データベース「世界と日本」(代表:田中明彦)
日本政治・国際関係データベース
政策研究大学院大学・東京大学東洋文化研究所

[文書名] 「日中関係史の新たな一章」と題する人民日報社説

[場所] 
[年月日] 1972年9月30日
[出典] 日中関係基本資料集、446−448頁.
[備考] 
[全文]

 日本の田中角栄総理大巨は周恩来総理の招きで中国を訪問した。中国人民の偉大な指導者毛主席は田中総理大臣と会見し、真剣に友好的に話しあった。中日両国の総理と外相は終始、友好的な雰囲気のなかで真剣、率直に会談し、円満な成功をおさめた。双方は九月二十九日、両国政府の共同声明を発表して、中日両国間にこれまで存在していた不正常な状態を終結させ、外交関係を樹立し、できるだけ早く大使を交換することを宣言した。中日間の戦争状態の終結、国交正常化の実現は、両国関係の歴史に新たな一章をひらいた。中国人民はこのみのり豊かな成果に、心から祝賀の意をあらわすものである。

 中日両国はついに国交正常化を実現した。これは中国人民と日本人民が長期にわたってともに努力してきた結果である。中日両国人民は長い歴史をもつ友情で結ばれている。日本軍国主義者の中国侵略はかつて中国人民に大きな災厄をもたらし、同時に、日本人民にも大きな災禍をもたらした。中国人民は毛主席の教えにしたがって、広範な日本人民と極少数の軍国主義分子とを厳格に区別し、日本人民のうけた戦争の災禍に深い同情の気持をいだいている。中華人民共和国成立以来、われわれはずっと日本人民との友好関係を積極的に発展させてきた。日本人民も終始、中国人民との友好を願ってきた。日本の各階層の人民と友好人士は、政界、文化界、経済界の多くの良識ある人びとをもふくめて、絶えず日中友好促進のために積極的な努力をはらってきた。だからこそ、この二十余年らい、両国間の戦争状態の終結が公表されなかったにもかかわらず、中日両国人民の友好往来と経済、文化交流はずっと絶えたことがなかったばかりか、日ましに発展してきたのである。これが中日関係の正常化実現によい基礎をきずいたのである。

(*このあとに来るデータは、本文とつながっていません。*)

-- ==== Sys2Proof/Laws/FitLevels.lean ====
section
/-! SUPPORT. What each definition of Machine/Levels.lean touches, and that it keeps the invariant: one lemma each. -/

set_option Elab.async false
set_option linter.all false

namespace Sys2Proof.Machine

theorem endBlockWork_fit {L : Nat} {s0 : State} {items tests : List Nat} {s : State} (hL : In 0x6A00E02 L) (h0 : Fit L s0 s) :
    Fit L s0 (endBlockWork items tests s) := by
  unfold endBlockWork
  repeat' (first
    | with_reducible assumption
    | intro _
    | with_reducible apply abandonCal_fit (In.trans (by decide) hL)
    | with_reducible apply endTestsOf_fit (In.trans (by decide) hL))

theorem linkBegin_fit {L : Nat} {s0 : State} {b second : Bool} {s : State} (hL : In 0x8C0E02 L) (h0 : Fit L s0 s) :
    Fit L s0 (linkBegin b second s) := by
  unfold linkBegin
  repeat' (first
    | with_reducible assumption
    | (extract_lets +onlyGivenNames x; have y := x; first | (guard_hyp y : State; clear y; refine Fit.seq L s0 x ?_ ?_; rotate_left; intro hx; clear_value x; rotate_left; dsimp -zeta only [x]; clear x) | (clear y; clear_value x))
    | with_reducible apply startTrain_fit (In.trans (by decide) hL)
    | with_reducible apply darken_fit (In.trans (by decide) hL)
    | (with_reducible apply Fit.ite <;> intro _))

theorem steeringBegin_fit {L : Nat} {s0 : State} {s : State} (hL : In 0x9C0C1A L) (h0 : Fit L s0 s) :
    Fit L s0 (steeringBegin s) := by
  unfold steeringBegin
  repeat' (first
    | with_reducible assumption
    | intro _
    | (extract_lets +onlyGivenNames x; have y := x; first | (guard_hyp y : State; clear y; refine Fit.seq L s0 x ?_ ?_; rotate_left; intro hx; clear_value x; rotate_left; dsimp -zeta only [x]; clear x) | (clear y; clear_value x))
    | with_reducible apply onStd_fit (In.trans (by decide) hL)
    | with_reducible apply stdDischarge_fit (In.trans (by decide) hL)
    | with_reducible apply onScn_fit (In.trans (by decide) hL)
    | with_reducible apply darken_fit (In.trans (by decide) hL)
    | (with_reducible apply Fit.ite <;> intro _)
    | (with_reducible apply Fit.foldl)
    | split)

theorem blockBegin_fit {L : Nat} {s0 : State} {dom level : Nat} {_rseq : Nat} {s : State} (hL : In 0x6FFCE1A L) (h0 : Fit L s0 s) :
    Fit L s0 (blockBegin dom level _rseq s) := by
  unfold blockBegin
  repeat' (first
    | with_reducible assumption
    | intro _
    | (extract_lets +onlyGivenNames x; have y := x; first | (guard_hyp y : State; clear y; refine Fit.seq L s0 x ?_ ?_; rotate_left; intro hx; clear_value x; rotate_left; dsimp -zeta only [x]; clear x) | (clear y; clear_value x))
    | with_reducible apply onHead_fit (In.trans (by decide) hL)
    | with_reducible apply restartSyn_fit (In.trans (by decide) hL)
    | with_reducible apply cirrusReset_fit (In.trans (by decide) hL)
    | with_reducible apply onPort_fit (In.trans (by decide) hL)
    | with_reducible apply letAll_fit (In.trans (by decide) hL)
    | with_reducible apply darken_fit (In.trans (by decide) hL)
    | with_reducible apply netReset_fit (In.trans (by decide) hL)
    | with_reducible apply endBlockWork_fit (In.trans (by decide) hL)
    | with_reducible apply linkBegin_fit (In.trans (by decide) hL)
    | with_reducible apply steeringBegin_fit (In.trans (by decide) hL)
    | (with_reducible apply Fit.ite <;> intro _)
    | split)

theorem blockEnd_fit {L : Nat} {s0 : State} {dom _level : Nat} {_success : Bool} {s : State} (hL : In 0x140000 L) (h0 : Fit L s0 s) :
    Fit L s0 (blockEnd dom _level _success s) := by
  unfold blockEnd
  repeat' (first
    | with_reducible assumption
    | intro _
    | (extract_lets +onlyGivenNames x; have y := x; first | (guard_hyp y : State; clear y; refine Fit.seq L s0 x ?_ ?_; rotate_left; intro hx; clear_value x; rotate_left; dsimp -zeta only [x]; clear x) | (clear y; clear_value x))
    | with_reducible apply onStd_fit (In.trans (by decide) hL)
    | with_reducible apply onHead_fit (In.trans (by decide) hL)
    | split)

theorem camsReset_fit {L : Nat} {s0 : State} {s : State} (hL : In 0x824E02 L) (h0 : Fit L s0 s) :
    Fit L s0 (camsReset s) := by
  unfold camsReset
  repeat' (first
    | with_reducible assumption
    | intro _
    | (extract_lets +onlyGivenNames x; have y := x; first | (guard_hyp y : State; clear y; refine Fit.seq L s0 x ?_ ?_; rotate_left; intro hx; clear_value x; rotate_left; dsimp -zeta only [x]; clear x) | (clear y; clear_value x))
    | with_reducible apply onPort_fit (In.trans (by decide) hL)
    | with_reducible apply dropAllCapture_fit (In.trans (by decide) hL)
    | with_reducible apply endI2c_fit (In.trans (by decide) hL)
    | (with_reducible apply Fit.foldl))

theorem planePools_fit {L : Nat} {s0 : State} {s : State} (hL : In 0x200 L) (h0 : Fit L s0 s) :
    Fit L s0 (planePools s) := by
  unfold planePools
  repeat' (first
    | with_reducible assumption
    | intro _
    | with_reducible apply freePool_fit (In.trans (by decide) hL)
    | (with_reducible apply Fit.foldl))

theorem endHolds_fit {L : Nat} {s0 : State} {s : State} (hL : In 0x800E02 L) (h0 : Fit L s0 s) :
    Fit L s0 (endHolds s) := by
  unfold endHolds
  repeat' (first
    | with_reducible assumption
    | intro _
    | with_reducible apply releaseStage_fit (In.trans (by decide) hL)
    | (with_reducible apply Fit.foldl))

theorem planeBegin_fit {L : Nat} {s0 : State} {s : State} (hL : In 0xFFFDE1E L) (h0 : Fit L s0 s) :
    Fit L s0 (planeBegin s) := by
  unfold planeBegin
  repeat' (first
    | with_reducible assumption
    | intro _
    | (extract_lets +onlyGivenNames x; have y := x; first | (guard_hyp y : State; clear y; refine Fit.seq L s0 x ?_ ?_; rotate_left; intro hx; clear_value x; rotate_left; dsimp -zeta only [x]; clear x) | (clear y; clear_value x))
    | with_reducible apply raise_fit (In.trans (by decide) hL)
    | with_reducible apply endUpdate_fit (In.trans (by decide) hL)
    | with_reducible apply linksIdle_fit (In.trans (by decide) hL)
    | with_reducible apply mpiCollect_fit (In.trans (by decide) hL)
    | with_reducible apply endSessions_fit (In.trans (by decide) hL)
    | with_reducible apply onSyn_fit (In.trans (by decide) hL)
    | with_reducible apply abandonSyn_fit (In.trans (by decide) hL)
    | with_reducible apply jobEnds_fit (In.trans (by decide) hL)
    | with_reducible apply endJobsAll_fit (In.trans (by decide) hL)
    | with_reducible apply onScn_fit (In.trans (by decide) hL)
    | with_reducible apply clearLayers_fit (In.trans (by decide) hL)
    | with_reducible apply dropFrames_fit (In.trans (by decide) hL)
    | with_reducible apply lightsOut_fit (In.trans (by decide) hL)
    | with_reducible apply netReset_fit (In.trans (by decide) hL)
    | with_reducible apply endCopies_fit (In.trans (by decide) hL)
    | with_reducible apply abandonCal_fit (In.trans (by decide) hL)
    | with_reducible apply dropRetrain_fit (In.trans (by decide) hL)
    | with_reducible apply closeWindows_fit (In.trans (by decide) hL)
    | with_reducible apply endTests_fit (In.trans (by decide) hL)
    | with_reducible apply camsReset_fit (In.trans (by decide) hL)
    | with_reducible apply planePools_fit (In.trans (by decide) hL)
    | with_reducible apply endHolds_fit (In.trans (by decide) hL)
    | (with_reducible apply Fit.ite <;> intro _)
    | (with_reducible apply Fit.upd_dmc (In.trans (by decide) hL); first | (with_reducible apply Fit.ite <;> intro _) | (fail_if_success split))
    | split)

theorem planeEnd_fit {L : Nat} {s0 : State} {s : State} (hL : In 0xAC0E02 L) (h0 : Fit L s0 s) :
    Fit L s0 (planeEnd s) := by
  unfold planeEnd
  repeat' (first
    | with_reducible assumption
    | intro _
    | (extract_lets +onlyGivenNames x; have y := x; first | (guard_hyp y : State; clear y; refine Fit.seq L s0 x ?_ ?_; rotate_left; intro hx; clear_value x; rotate_left; dsimp -zeta only [x]; clear x) | ((first | (guard_hyp y : _ → State; clear y) | (guard_hyp y : _ → _ → State; clear y) | (guard_hyp y : _ → _ → _ → State; clear y)); dsimp -zeta only [x]; clear x) | (clear y; clear_value x))
    | with_reducible apply startTrain_fit (In.trans (by decide) hL)
    | with_reducible apply onScn_fit (In.trans (by decide) hL)
    | (with_reducible apply Fit.ite <;> intro _)
    | (with_reducible apply Fit.foldl)
    | (with_reducible apply Fit.upd_dmc (In.trans (by decide) hL); first | (with_reducible apply Fit.ite <;> intro _) | (fail_if_success split))
    | split)

theorem moduleBegin_fit {L : Nat} {s0 : State} {_rseq : Nat} {s : State} (hL : In 0xFFFFFFE L) (h0 : Fit L s0 s) :
    Fit L s0 (moduleBegin _rseq s) := by
  unfold moduleBegin
  repeat' (first
    | with_reducible assumption
    | (extract_lets +onlyGivenNames x; have y := x; first | (guard_hyp y : State; clear y; refine Fit.seq L s0 x ?_ ?_; rotate_left; intro hx; clear_value x; rotate_left; dsimp -zeta only [x]; clear x) | (clear y; clear_value x))
    | with_reducible apply auditAll_fit (In.trans (by decide) hL)
    | with_reducible apply endUpdate_fit (In.trans (by decide) hL)
    | with_reducible apply endFieldOpen_fit (In.trans (by decide) hL)
    | with_reducible apply lightsOut_fit (In.trans (by decide) hL)
    | with_reducible apply timersToHorizon_fit (In.trans (by decide) hL)
    | with_reducible apply recordTime_fit (In.trans (by decide) hL)
    | with_reducible apply releaseAll_fit (In.trans (by decide) hL)
    | with_reducible apply dmcReset_fit (In.trans (by decide) hL)
    | with_reducible apply hostDown_fit (In.trans (by decide) hL)
    | with_reducible apply forgetCommands_fit (In.trans (by decide) hL)
    | with_reducible apply endSched_fit (In.trans (by decide) hL)
    | with_reducible apply endCommands_fit (In.trans (by decide) hL)
    | with_reducible apply endLease_fit (In.trans (by decide) hL)
    | with_reducible apply mainReset_fit (In.trans (by decide) hL)
    | with_reducible apply emptyPools_fit (In.trans (by decide) hL)
    | (with_reducible apply Fit.ite <;> intro _))

theorem moduleEnd_fit {L : Nat} {s0 : State} {r : Recov} {s : State} (hL : In 0x9FE0E62 L) (h0 : Fit L s0 s) :
    Fit L s0 (moduleEnd r s) := by
  unfold moduleEnd
  repeat' (first
    | with_reducible assumption
    | with_reducible apply startAfterReset_fit (In.trans (by decide) hL))

theorem engineOff_fit {L : Nat} {s0 : State} {s : State} (hL : In 0xC000 L) (h0 : Fit L s0 s) :
    Fit L s0 (engineOff s) := by
  unfold engineOff
  repeat' (first
    | with_reducible assumption
    | intro _
    | (extract_lets +onlyGivenNames x; have y := x; first | (guard_hyp y : State; clear y; refine Fit.seq L s0 x ?_ ?_; rotate_left; intro hx; clear_value x; rotate_left; dsimp -zeta only [x]; clear x) | (clear y; clear_value x))
    | with_reducible apply onSess_fit (In.trans (by decide) hL)
    | with_reducible apply onCdc_fit (In.trans (by decide) hL)
    | (with_reducible apply Fit.ite <;> intro _)
    | split)

theorem synCut_fit {L : Nat} {s0 : State} {s : State} (hL : In 0x6A10F42 L) (h0 : Fit L s0 s) :
    Fit L s0 (synCut s) := by
  unfold synCut
  repeat' (first
    | with_reducible assumption
    | intro _
    | (extract_lets +onlyGivenNames x; have y := x; first | (guard_hyp y : State; clear y; refine Fit.seq L s0 x ?_ ?_; rotate_left; intro hx; clear_value x; rotate_left; dsimp -zeta only [x]; clear x) | (clear y; clear_value x))
    | with_reducible apply raise_fit (In.trans (by decide) hL)
    | with_reducible apply onSyn_fit (In.trans (by decide) hL)
    | with_reducible apply stepDown_fit (In.trans (by decide) hL)
    | (with_reducible apply Fit.ite <;> intro _)
    | split)

theorem synGroupOff_fit {L : Nat} {s0 : State} {s : State} (hL : In 0x6A10F42 L) (h0 : Fit L s0 s) :
    Fit L s0 (synGroupOff s) := by
  unfold synGroupOff
  repeat' (first
    | with_reducible assumption
    | intro _
    | (extract_lets +onlyGivenNames x; have y := x; first | (guard_hyp y : State; clear y; refine Fit.seq L s0 x ?_ ?_; rotate_left; intro hx; clear_value x; rotate_left; dsimp -zeta only [x]; clear x) | (clear y; clear_value x))
    | with_reducible apply raise_fit (In.trans (by decide) hL)
    | with_reducible apply onSyn_fit (In.trans (by decide) hL)
    | with_reducible apply restartSyn_fit (In.trans (by decide) hL)
    | with_reducible apply synCut_fit (In.trans (by decide) hL)
    | (with_reducible apply Fit.ite <;> intro _)
    | split)

theorem sweepGroupOff_fit {L : Nat} {s0 : State} {s : State} (hL : In 0x6A20F42 L) (h0 : Fit L s0 s) :
    Fit L s0 (sweepGroupOff s) := by
  unfold sweepGroupOff
  repeat' (first
    | with_reducible assumption
    | intro _
    | (extract_lets +onlyGivenNames x; have y := x; first | (guard_hyp y : State; clear y; refine Fit.seq L s0 x ?_ ?_; rotate_left; intro hx; clear_value x; rotate_left; dsimp -zeta only [x]; clear x) | (clear y; clear_value x))
    | with_reducible apply raise_fit (In.trans (by decide) hL)
    | with_reducible apply onCam_fit (In.trans (by decide) hL)
    | with_reducible apply stepDown_fit (In.trans (by decide) hL)
    | (with_reducible apply Fit.ite <;> intro _)
    | (with_reducible apply Fit.foldl)
    | split)

theorem maskPort_fit {L : Nat} {s0 : State} {c : Nat} {s : State} (hL : In 0x820E02 L) (h0 : Fit L s0 s) :
    Fit L s0 (maskPort c s) := by
  unfold maskPort
  repeat' (first
    | with_reducible assumption
    | intro _
    | (extract_lets +onlyGivenNames x; have y := x; first | (guard_hyp y : State; clear y; refine Fit.seq L s0 x ?_ ?_; rotate_left; intro hx; clear_value x; rotate_left; dsimp -zeta only [x]; clear x) | (clear y; clear_value x))
    | with_reducible apply raise_fit (In.trans (by decide) hL)
    | with_reducible apply onPort_fit (In.trans (by decide) hL)
    | with_reducible apply portDown_fit (In.trans (by decide) hL))

theorem netMask_fit {L : Nat} {s0 : State} {n : Nat} {s : State} (hL : In 0xC00E02 L) (h0 : Fit L s0 s) :
    Fit L s0 (netMask n s) := by
  unfold netMask
  repeat' (first
    | with_reducible assumption
    | intro _
    | (extract_lets +onlyGivenNames x; have y := x; first | (guard_hyp y : State; clear y; refine Fit.seq L s0 x ?_ ?_; rotate_left; intro hx; clear_value x; rotate_left; dsimp -zeta only [x]; clear x) | (clear y; clear_value x))
    | with_reducible apply raise_fit (In.trans (by decide) hL)
    | with_reducible apply onNetPort_fit (In.trans (by decide) hL)
    | with_reducible apply netDrop_fit (In.trans (by decide) hL))

theorem ownAction_fit {L : Nat} {s0 : State} {dom : Nat} {pay : List Byte} {s : State} (hL : In 0x6E3CF42 L) (h0 : Fit L s0 s) :
    Fit L s0 (ownAction dom pay s) := by
  unfold ownAction
  repeat' (first
    | with_reducible assumption
    | with_reducible apply engineOff_fit (In.trans (by decide) hL)
    | with_reducible apply synGroupOff_fit (In.trans (by decide) hL)
    | with_reducible apply sweepGroupOff_fit (In.trans (by decide) hL)
    | with_reducible apply maskPort_fit (In.trans (by decide) hL)
    | with_reducible apply netMask_fit (In.trans (by decide) hL)
    | (with_reducible apply Fit.ite <;> intro _))

end Sys2Proof.Machine
end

 中華人民共和国政府は、われわれと平和的につきあうことを望んでいるすべての国ぐにと、領土、主権の相互尊重と平等互恵の基礎のうえに、正常な外交関係をうちたてるという原則にのっとって、長年らい、中日関係の改善、中日国交正常化の実現をめざし、ずっと変わることなく努力してきた。われわれは、中日国交正常化三原則を提起した。中華人民共和国政府は中国を代表する唯一の合法政府である、台湾は中華人民共和国の領土の不可分の一部である。「日台条約」は不法であり、無効であって破棄されなければならない、というのがそれである。この三原則は、日本国内で日ましに広範な共鳴と支持を得た。中日国交正常化の実現は、人心の向かうところ、大勢の赴くところとなり、すでにはばむことのできない歴史の潮流となった。田中内閣は成立するとすぐ、中日国交正常化の実現をその第一の課題とすると言明し、中国側の提起した国交正常化三原則への「十分な理解」を表明するとともに、両国関係の問題の解決をはかるため、思い切って多くの実際の段どりをとった。中国政府は時をうつさずこれに積極的に応えた。中日両国の指導者の成果に富む会談によって、両国関係の正常化はついに実現した。これは、中国人民と日本人民が、長い間その実現を望んでいた大きな事柄であり、また、アジアと世界の人民が喜びを覚える大きな事柄である。

 両国政府の共同声明で、中国政府は、台湾は中華人民共和国の領土の不可分の一部であると重ねて表明した。日本政府は中国政府のこの立場を十分理解、尊重し、ポツダム宣言第八項にもとづく立場を堅持すると表明した。第二次世界大戦後、台湾はすでに中国に返還されているという事実が、こうしてさらに確認されたわけである。これは、「二つの中国」とか、「一つの中国、一つの台湾」などという謬論を鼓吹するものにとって、文字どおり真っ向からの痛撃である。

 中日共同声明は、双方は平和共存五原則の基礎の上に両国間の恒久的な平和友好関係を確立すること、平和友好条約の締結を目的として、交渉をおこなうことに合意したと宣言した。中日両国は社会制度を異にしているとはいえ、完全に友好的につきあうことができる。相互理解の精神にのっとって、小異をのこし、大同を求めさえすれば、両国間のいろいろな問題は解決することができる。両国関係の正常化と善隣友好関係の発展にともなって、両国人民の間の友好往来はかならずよりひんぱんとなり、経済・貿易関係はかならずいちだんと拡大され、文化交流はかならず日ましに広範なものとなるであろう。これらすべては、両国人民の根本的利益に合致するものである。

 中国と日本はアジア・太平洋地域の海一つへだてた隣国である。中日両国が平和に友好的につきあうことは、われわれ両国人民の利益に合致するばかりでなく、アジア・太平洋地域の各国人民の利益にも合致する。中日国交正常化は第三国にたいするものではない。中日両国政府は共同声明のなかで、両国のいずれも、アジア・太平洋地域において覇権を求めるべきではなく、このような覇権を確立しようとする他のいかなる国あるいは国の集団による試みにも反対するとおごそかに宣言している。中日両国の善隣友好関係の確立と発展がアジアにおける緊張緩和と世界平和の擁護に大いに役立つのは、疑う余地がない。

 中国人民の偉大な指導者毛主席は、「日本人民と中国人民とは、よき友である」と述べている。中日両国は、二千年にわたる往来の歴史をもっており、半世紀の間、何度も戦争の災厄と災禍をこうむってはきたが、しかし、中日両国人民は長い歳月の間に、厚い友情を結んできた。時代は発展し、歴史は前進している。未来を展望するとき、中日友好には洋々たる発展の前途がひらけており、中日両国の偉大な人民はかならずさまざまな障害をのりこえて、子々孫々友好的につきあっていけるものと、われわれはかたく信じている。われわれは、日本人民とともに中日友好関係をひきつづき発展させるため、力をあわせて奮闘する決意である。